Pressure to Endorse Use of Unproven Drugs for COVID-19 Threatens Public Confidence
Posted in News Release | Tagged chloroquine, clinical trials, COVID-19, experimental treatments, hydroxychloroquine
Media Contact
Karen Teber
km463@georgetown.edu
WASHINGTON (April 16, 2020) — The widespread use of experimental treatments for COVID-19, including the antimalarial drugs chloroquine and hydroxychloroquine, represents “ill-advised and uncontrolled human experimentation with unproven treatments,” say two former FDA chief scientists. Furthermore, political pressure or advocacy for specific experimental treatments, such as that surrounding the issuance of an Emergency Use Authorization (EUA) for chloroquine and hydroxychloroquine by FDA, threaten scientific integrity and public confidence.
In their JAMA Viewpoint published today, Georgetown University Medical Center’s Jesse L. Goodman, MD, MPH, and Luciana Borio, MD, acknowledge the urgency for new treatments and vaccines for COVID-19, but say the FDA’s EUA for chloroquine and hydroxychloroquine was based on unusually “scant and conflicting supporting evidence” and should trigger serious concerns. They note that “not only are there potential negative consequences from uncontrolled use of these drugs based on currently unconvincing data” but that “the integrity of governmental decision-making is increasingly coming under pressure, risking harm to both patients and to the public confidence needed to respond effectively to this pandemic.”

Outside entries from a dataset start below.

/-! ### Configuration -/

/-- R55 to R58, R496: an overlay request of a port that may write is tested in order (authority, presence, another one pending, its slot, every record as its block
judges it, the first refused one reported with its address and the port), and an accepted one waits; at its slot the outgoing overlay's fields return to base and the new one's records apply,
whole or not at all, and CFG_STATUS, CFG_OVL_SLOT and CFG_DIGEST show it. -/
def Obligations.OverlayChanges : Prop :=
  (∀ (port : Port) (at_ : Bool) (ovl : BitVec 4) (s : State),
    let k := ovl.toNat
    let act := s.getF Reg.CFG_STATUS_OVL_ACT
    let when_ := if at_ then (s.copy port Reg.CFG_OVL_AT).toNat else s.now + 16
    let there := if k = 15 then act ≠ 15 else k < 8 ∧ (s.getF Reg.CFG_STATUS_OVL_PRESENT).testBit k = true
    let free := s.getF Reg.CFG_STATUS_PENDV = 0 ∧ s.cfg.autoNext = false
    let judged := (s.changeOverlay { port := cfgPort, slot := when_, asked := s.now } (s.overlayDef act) (s.overlayDef k)).2
    let c := Instr.overlayRequest port at_ ovl
    (s.portOpen port Reg.CFG_OVL_REQ = false → exec c s = .next s)
    ∧ (s.portOpen port Reg.CFG_OVL_REQ = true →
    (s.classOf port = 0 → Refuses c s .SYS_AUTH_DENIED 0 Reg.CFG_OVL_REQ port)
    ∧ (1 ≤ s.classOf port → ¬ there → Refuses c s .CFG_OVL_ABSENT k Reg.CFG_OVL_REQ port)
    ∧ (1 ≤ s.classOf port → there → ¬ free → Refuses c s .CFG_OVL_BUSY k Reg.CFG_OVL_REQ port)
    ∧ (1 ≤ s.classOf port → there → free → when_ < s.now + 16 → Refuses c s .CFG_OVL_LATE k Reg.CFG_OVL_REQ port)
    ∧ (1 ≤ s.classOf port → there → free → s.now + 16 ≤ when_ → ∀ e, judged = some e → Gives c s (fun t =>
        Logged s t .CFG_OVL_REFUSED k (BitVec.ofNat 64 e.1) (BitVec.ofNat 64 port.val) ∧ { t with regs := s.regs, evt := s.evt } = s))
    ∧ (1 ≤ s.classOf port → there → free → s.now + 16 ≤ when_ → judged = none → Gives c s (fun t =>
        t.getF Reg.CFG_STATUS_PENDV = 1 ∧ t.getF Reg.CFG_STATUS_OVL_PEND = k ∧ t.getF Reg.CFG_STATUS_OVL_ACT = act
        ∧ t.cfg.pendAt = some when_ ∧ t.cfg.pendPort = port ∧ { t with regs := s.regs, cfg := s.cfg } = s))))
  ∧ (∀ (m : Nat) (u : State) (s : State),
      let k := s.getF Reg.CFG_STATUS_OVL_PEND
      s.cfg.pendAt = some m → s.getF Reg.CFG_STATUS_PENDV = 1 → m ≤ s.now → k = 15 ∨ s.overlayDef k ≠ none →
      (s.dropOverlay.changeOverlay s.dropOverlay.recCtx (s.overlayDef (s.getF Reg.CFG_STATUS_OVL_ACT)) (s.overlayDef k)) = (u, none) →
      Gives .overlayActivation s (fun t =>
        t.getF Reg.CFG_STATUS_OVL_ACT = k ∧ t.getF Reg.CFG_STATUS_PENDV = u.getF Reg.CFG_STATUS_PENDV
        ∧ t.reg Reg.CFG_OVL_SLOT = BitVec.ofNat 64 m ∧ t.reg Reg.CFG_DIGEST = (u.storeOf u.activeStore).digest k))
  ∧ (∀ (s : State), s.overlayDue = false → exec .overlayActivation s = .next s)

/-- R53, R54, R361, R498, R500: CFG_BEGIN erases the store that is not active and makes its port the writer; a word at the next offset is
written and one at another offset is refused; CFG_COMMIT of a store that checks takes the active sequence number plus 1; CFG_LOAD is
served in Basecamp only.
R60, R61: after each 250,000 slots the beacon with the hub's TLV leaves on each chain or pair lane that is UP and in no master state; a TLV of another epoch sets
EPOCH_MISMATCH and is logged once per sender and epoch, a second differing digest in a row sets DIVERGED with the peer and its digest; a TLV of
another group changes nothing; EPOCH_MISMATCH clears once 8 s bring no other epoch. -/
def Obligations.ConfigurationStoresAndTlv : Prop :=
  (∀ (l : Fin 4) (h : CmdHdr) (s : State),
    let other := s.otherStore
    (Accepts s l h 0x20 [] 2 false → (∀ p, s.cfg.writer = some p → p = l.val) →
      Gives (.cfgBegin l h) s (fun t =>
        Answered s t l h 0x20 0 [] ∧ (t.storeOf other).len = 0 ∧ (t.storeOf other).seq = none ∧ t.cfg.writer = some l.val
        ∧ t.cfg.nextOff = 0 ∧ t.storeOf s.activeStore = s.storeOf s.activeStore))
    ∧ (∀ (off v : W64), Accepts s l h 0x21 [off, v] 2 false → s.cfg.writer = some l.val → off.toNat < storeWordsMax →
        Gives (.cfgWrite l h off [v]) s (fun t =>
          (off.toNat = s.cfg.nextOff → Answered s t l h 0x21 0 [] ∧ (t.storeOf other).word off.toNat = v
            ∧ (t.storeOf other).len = off.toNat + 1 ∧ t.cfg.nextOff = off.toNat + 1)
          ∧ (off.toNat ≠ s.cfg.nextOff → Answered s t l h 0x21 2 [] ∧ t.cfg = s.cfg
            ∧ Logged s t .CFG_WRITE_ORDER 0 0x21 (BitVec.ofNat 64 l.val))))
    ∧ (Accepts s l h 0x22 [] 2 false → s.cfg.writer = some l.val → (s.storeOf other).check = none →
        s.getF Reg.CFG_EPOCH_EPOCH ≤ (s.storeOf other).params.epoch →
        let n := (((s.storeOf s.activeStore).seq.getD 0) + 1) % 2 ^ 64
        Gives (.cfgCommit l h) s (fun t =>
          Answered s t l h 0x22 0 [BitVec.ofNat 64 n] ∧ (t.storeOf other).seq = some n ∧ (t.storeOf other).valid = true ∧ t.cfg.newer = true ∧ t.cfg.writer = none
          ∧ t.getF Reg.CFG_STATUS_OTHER_VALID = 1))
    ∧ (Accepts s l h 0x23 [] 2 false → s.cur ≠ 1 → Gives (.cfgLoad l h) s (fun t =>
        Answered s t l h 0x23 2 [] ∧ t.cfg = s.cfg ∧ Logged s t .CFG_LOAD_MODE 0 0x23 (BitVec.ofNat 64 l.val)))
    ∧ (Accepts s l h 0x23 [] 2 false → s.cur = 1 → s.cfg.newer = true → (s.storeOf other).records = [] →
        s.getF Reg.CFG_STATUS_OVL_ACT = 15 → s.overlayDef 15 = none → (s.storeOf other).overlays = [] →
        Gives (.cfgLoad l h) s (fun t =>
          Answered s t l h 0x23 0 [] ∧ t.activeStore = other ∧ t.cfg.params = (s.storeOf other).params ∧ t.cfg.newer = false)))
  ∧ (∀ s : State,
    (s.mode.phase ≠ .running ∨ (∃ n, s.cfg.beaconAt = some n ∧ s.upSlots < n + 250000) → exec .configBeacon s = .next s)
    ∧ (s.mode.phase = .running → (∀ n, s.cfg.beaconAt = some n → n + 250000 ≤ s.upSlots) → Gives .configBeacon s (fun t =>
      t.cfg = { s.cfg with beaconAt := some s.upSlots } ∧ { t with sw := s.sw, cfg := s.cfg } = s ∧ ∀ l : Fin 4,
        if s.laneUp l = true ∧ (s.laneRole l = 1 ∨ s.laneRole l = 2) ∧ ∀ k : Fin 4, s.pstate k l ≠ 6 then
          ∃ f, t.egressOf l = s.egressOf l ++ [f] ∧ f.dst = beaconMac ∧ f.prio = 6 ∧ f.words = 0x1700000000000000#64 :: s.tlvWords
        else t.egressOf l = s.egressOf l))
    ∧ (∀ (sender digest : W64) (epoch : BitVec 32) (group : BitVec 16),
        let own := s.getF Reg.CFG_EPOCH_EPOCH
        let c := Instr.tlvReceived sender digest epoch group
        (group.toNat ≠ s.getF Reg.CFG_EPOCH_GROUP → exec c s = .next s)
        ∧ (group.toNat = s.getF Reg.CFG_EPOCH_GROUP → epoch.toNat ≠ own → (sender.toNat, epoch.toNat) ∉ s.cfg.logged →
            Gives c s (fun t => t.getF Reg.CFG_STATUS_EPOCH_MISMATCH = 1
              ∧ Logged s t .CFG_EPOCH_MISMATCH 0 sender (BitVec.ofNat 64 epoch.toNat) ∧ (sender.toNat, epoch.toNat) ∈ t.cfg.logged))
        ∧ (∀ p, group.toNat = s.getF Reg.CFG_EPOCH_GROUP → epoch.toNat = own → digest ≠ s.reg Reg.CFG_DIGEST →
            s.cfg.peers.find? (fun q => q.sender == sender.toNat) = some p → p.differs = true → p.epoch = own →
            Gives c s (fun t => t.getF Reg.CFG_STATUS_DIVERGED = 1 ∧ t.reg Reg.CFG_DIV_PEER = sender
              ∧ t.reg Reg.CFG_DIV_DIGEST = digest ∧ Logged s t .CFG_DIVERGED 0 sender digest)))
    ∧ ((∀ n, s.cfg.otherAt = some n → n + 2000000 ≤ s.upSlots) →
        Gives .epochMismatchClear s (fun t => t.getF Reg.CFG_STATUS_EPOCH_MISMATCH = 0 ∧ { t with regs := s.regs } = s)))

/-! ### Coefficients and the output grid -/

/-- R139, R140, R456: a coefficient is written into the inactive set through the port's pointer, which advances TAP and then PRESET, and clears
READY; the active set and one whose swap is pending refuse it; a port that may not write or read there is turned away; COMMIT marks the inactive set ready; a swap of ready banks waits for its
slot, and at it, after an overlay change and a mode transition of that slot but before one that a handover brings, each bank makes its other set
active. -/
def Obligations.CoefficientSets : Prop :=
  (∀ (port : Port) (v : W64) (s : State),
    let p := s.coefPtr port
    let b := p.1
    let set_ := p.2.1
    let preset := p.2.2.1
    let tap := p.2.2.2
    let may := s.portOpen port Reg.FLT_COEF_DATA = true
    (s.portOpen port Reg.FLT_COEF_DATA = false → exec (.coefDataAccess port (some v)) s = .next s)
    ∧ (s.portReads port Reg.FLT_COEF_DATA = false → exec (.coefDataAccess port none) s = .next s)
    ∧ (may → s.classOf port = 0 → Refuses (.coefDataAccess port (some v)) s .SYS_AUTH_DENIED 0 Reg.FLT_COEF_DATA port)
    ∧ (may → 1 ≤ s.classOf port → set_ ≠ s.getF (Reg.FLT_BSTAT_ACTIVE b) → s.getF (Reg.FLT_BSTAT_PENDV b) = 0 →
      Gives (.coefDataAccess port (some v)) s (fun t =>
        (t.coef b).tap set_ preset tap = signed 24 (bits v 23 0) ∧ t.getF (Reg.FLT_BSTAT_READY b) = 0
        ∧ (tap < 255 → t.coefPtr port = (b, set_, preset, tap + 1)) ∧ (tap = 255 → preset < 5 → t.coefPtr port = (b, set_, preset + 1, 0))))
    ∧ (may → 1 ≤ s.classOf port → set_ = s.getF (Reg.FLT_BSTAT_ACTIVE b) ∨ s.getF (Reg.FLT_BSTAT_PENDV b) = 1 →
        Refuses (.coefDataAccess port (some v)) s .FLT_COEF_ACTIVE b Reg.FLT_COEF_DATA port)
    ∧ (s.portReads port Reg.FLT_COEF_DATA = true → tap < 255 → Gives (.coefDataAccess port none) s (fun t =>
        t.coefPtr port = (b, set_, preset, tap + 1) ∧ { t with copies := s.copies } = s)))
  ∧ (∀ (port : Port) (v : W64) (s : State), s.portOpen port Reg.FLT_COEF_PTR = true → 1 ≤ s.classOf port →
      (bits v 28 24 < 24 → bits v 18 16 < 6 → Gives (.coefCommit port v) s (fun t =>
        t.getF (Reg.FLT_BSTAT_READY (bits v 28 24)) = 1 ∧ { t with regs := s.regs, copies := s.copies } = s))
      ∧ (24 ≤ bits v 28 24 → Refuses (.coefCommit port v) s .FLT_COEF_BANK 0 Reg.FLT_COEF_PTR port))
  ∧ (∀ (port : Port) (at_ : Bool) (banks : BitVec 24) (s : State), s.portOpen port Reg.FLT_SWAP_REQ = true → 1 ≤ s.classOf port →
      let when_ := if at_ then (s.copy port Reg.FLT_SWAP_AT).toNat else s.now + 16
      let first := (bitsSet 24 banks.toNat).getD 0 0
      let ready := ∀ b : Fin 24, banks.getLsbD b = true → s.getF (Reg.FLT_BSTAT_READY b) = 1
      let idle := ∀ b : Fin 24, banks.getLsbD b = true → s.getF (Reg.FLT_BSTAT_PENDV b) = 0
      let c := Instr.swapRequest port at_ banks
      (¬ ready → Refuses c s .FLT_SWAP_NOTREADY first Reg.FLT_SWAP_REQ port)
      ∧ (ready → ¬ idle → Refuses c s .FLT_SWAP_BUSY first Reg.FLT_SWAP_REQ port)
      ∧ (ready → idle → when_ < s.now + 16 → Refuses c s .FLT_SWAP_LATE first Reg.FLT_SWAP_REQ port)
      ∧ (ready → idle → s.now + 16 ≤ when_ → Gives c s (fun t =>
          { t with regs := s.regs, coefs := s.coefs } = s ∧ ∀ b : Fin 24,
            if banks.getLsbD b = true then t.getF (Reg.FLT_BSTAT_PENDV b) = 1 ∧ (t.coef b).swapAt = some when_
            else t.reg (Reg.FLT_BSTAT b) = s.reg (Reg.FLT_BSTAT b) ∧ t.coef b = s.coef b)))
  ∧ (∀ s : State, s.overlayDue = false → s.modeDue = false ∨ s.mode.pendCause = 4 → Gives .coefficientSwap s (fun t =>
      { t with regs := s.regs, coefs := s.coefs } = s ∧ ∀ (b : Fin 24) (n : Nat), (s.coef b).swapAt = some n →
        if n ≤ s.now then t.getF (Reg.FLT_BSTAT_ACTIVE b) = 1 - s.getF (Reg.FLT_BSTAT_ACTIVE b) ∧ t.getF (Reg.FLT_BSTAT_PENDV b) = 0
          ∧ t.getF (Reg.FLT_BSTAT_READY b) = 1 ∧ t.reg (Reg.FLT_SWAP_SLOT b) = BitVec.ofNat 64 n ∧ (t.coef b).swapAt = none
          ∧ (t.coef b).setAt n = 1 - s.getF (Reg.FLT_BSTAT_ACTIVE b)
        else t.reg (Reg.FLT_BSTAT b) = s.reg (Reg.FLT_BSTAT b) ∧ t.coef b = s.coef b))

The two recall the widespread pressure for uncontrolled use of experimental therapies, including the antibody cocktail ZMapp, during the 2014 Ebola outbreak. By the time that drug was studied in a controlled clinical trial, the epidemic was waning and the trial terminated without a clear conclusion. “It took 4 years and another outbreak to learn that any potential benefit afforded by [ZMapp] was less than that of 2 similar treatments,” they write. As a result, they note, there is now broad consensus that the fastest way to assess whether experimental treatments work, even in a pandemic, is through controlled studies.
Goodman and Borio also write that there are other FDA mechanisms to make experimental drugs available outside of clinical trials, but that the granting of an EUA is an exceptional measure and a de facto government endorsement of a likely favorable benefit/risk ratio for a therapy. As such, issuance of an EUA is often erroneously interpreted by the public as an FDA “approval,” as has already been the case for the antimalarial drugs and COVID-19.
Goodman and Borio recommend three actions to preserve scientific integrity and public confidence.
“First, the regulatory and research communities owe it to patients, families and clinicians to quickly learn what treatments are effective,” they write.
Randomized clinical trials are the fastest way to learn what works and to get safe and effective treatments to patients. Trials are already underway to evaluate a number of investigational drugs, including hydroxychloroquine. Enrollment is proceeding rapidly, and as Goodman and Borio explain, “The more effective a drug, the sooner the results will become apparent.”
“Second, it is important to optimize proven treatments that already exist, including supportive critical care,” they write, adding that emerging knowledge about and studies of critical care of COVID-19 patients can help medical professionals improve outcomes and reduce mortality.
“Third, and most important,” Goodman and Borio write, “it is critical to protect the integrity of, and resulting public trust in, the scientific and regulatory agencies and their advice and decisions. That trust will be needed once vaccines against COVID-19 become available and in future public health emergencies.”
Goodman is professor of medicine and infectious diseases at Georgetown University and was previously the U.S. FDA’s chief scientist. Borio is vice president of In-Q-Tel and was previously director for medical and biodefense preparedness policy at the U.S. National Security Council and, before that, acting chief scientist at FDA.
Goodman and Borio report having no personal financial interests related to their commentary. Complete disclosures can be found on the JAMA website.